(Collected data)
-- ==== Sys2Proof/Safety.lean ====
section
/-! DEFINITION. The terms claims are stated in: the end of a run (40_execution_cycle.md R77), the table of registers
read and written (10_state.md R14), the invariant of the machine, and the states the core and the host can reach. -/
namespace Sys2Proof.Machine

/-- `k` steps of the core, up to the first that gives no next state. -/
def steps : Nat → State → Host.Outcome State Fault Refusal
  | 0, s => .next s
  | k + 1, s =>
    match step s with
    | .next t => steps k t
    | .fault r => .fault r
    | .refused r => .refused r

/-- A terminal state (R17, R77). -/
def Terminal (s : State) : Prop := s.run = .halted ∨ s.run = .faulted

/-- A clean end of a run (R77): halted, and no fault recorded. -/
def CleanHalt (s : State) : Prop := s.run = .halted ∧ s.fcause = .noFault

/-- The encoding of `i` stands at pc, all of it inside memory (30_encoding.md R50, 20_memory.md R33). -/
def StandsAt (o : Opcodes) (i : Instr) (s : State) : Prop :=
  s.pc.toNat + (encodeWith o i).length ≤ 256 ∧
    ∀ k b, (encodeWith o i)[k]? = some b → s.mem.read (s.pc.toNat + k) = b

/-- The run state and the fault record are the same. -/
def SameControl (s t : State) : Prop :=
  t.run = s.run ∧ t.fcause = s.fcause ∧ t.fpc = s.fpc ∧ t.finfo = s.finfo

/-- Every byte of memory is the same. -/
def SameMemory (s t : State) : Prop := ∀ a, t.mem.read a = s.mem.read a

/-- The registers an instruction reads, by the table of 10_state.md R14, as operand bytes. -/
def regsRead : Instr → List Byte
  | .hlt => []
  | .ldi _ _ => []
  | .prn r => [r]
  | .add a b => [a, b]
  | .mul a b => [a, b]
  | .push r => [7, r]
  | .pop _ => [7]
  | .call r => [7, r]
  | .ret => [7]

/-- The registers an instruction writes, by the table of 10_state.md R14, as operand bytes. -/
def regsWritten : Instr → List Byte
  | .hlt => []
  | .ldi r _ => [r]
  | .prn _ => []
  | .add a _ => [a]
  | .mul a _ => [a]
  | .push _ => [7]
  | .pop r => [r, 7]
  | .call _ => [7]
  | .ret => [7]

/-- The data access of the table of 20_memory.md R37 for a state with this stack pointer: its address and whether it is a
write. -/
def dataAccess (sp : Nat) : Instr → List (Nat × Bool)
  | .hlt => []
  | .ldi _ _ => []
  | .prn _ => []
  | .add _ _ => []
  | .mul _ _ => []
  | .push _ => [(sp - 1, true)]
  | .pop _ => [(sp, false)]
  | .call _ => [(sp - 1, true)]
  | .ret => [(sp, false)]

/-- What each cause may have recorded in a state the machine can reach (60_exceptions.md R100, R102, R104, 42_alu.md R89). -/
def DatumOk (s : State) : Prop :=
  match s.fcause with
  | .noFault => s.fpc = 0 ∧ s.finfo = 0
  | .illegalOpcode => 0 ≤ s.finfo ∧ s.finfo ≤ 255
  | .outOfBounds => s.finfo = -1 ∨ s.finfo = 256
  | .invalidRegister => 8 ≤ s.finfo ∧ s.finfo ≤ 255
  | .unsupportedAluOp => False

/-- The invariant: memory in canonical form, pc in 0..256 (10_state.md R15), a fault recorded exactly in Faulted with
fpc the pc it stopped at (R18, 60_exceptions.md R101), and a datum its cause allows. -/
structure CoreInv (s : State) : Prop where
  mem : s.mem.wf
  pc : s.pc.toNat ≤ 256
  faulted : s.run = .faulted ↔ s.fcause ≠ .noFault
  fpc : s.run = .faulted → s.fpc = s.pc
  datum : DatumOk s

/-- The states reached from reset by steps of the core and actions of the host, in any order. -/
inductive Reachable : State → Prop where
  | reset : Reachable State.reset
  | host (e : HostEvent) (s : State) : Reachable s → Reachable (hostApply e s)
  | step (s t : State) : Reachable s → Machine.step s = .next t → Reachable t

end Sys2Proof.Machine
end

-- TASK PROMPT --
Copying word for word, give each line of the data above from the first one through the line containing "read and written", and nothing else.

-- EXERCISE OUTPUT --
-- ==== Sys2Proof/Safety.lean ====
section
/-! DEFINITION. The terms claims are stated in: the end of a run (40_execution_cycle.md R77), the table of registers
read and written (10_state.md R14), the invariant of the machine, and the states the core and the host can reach. -/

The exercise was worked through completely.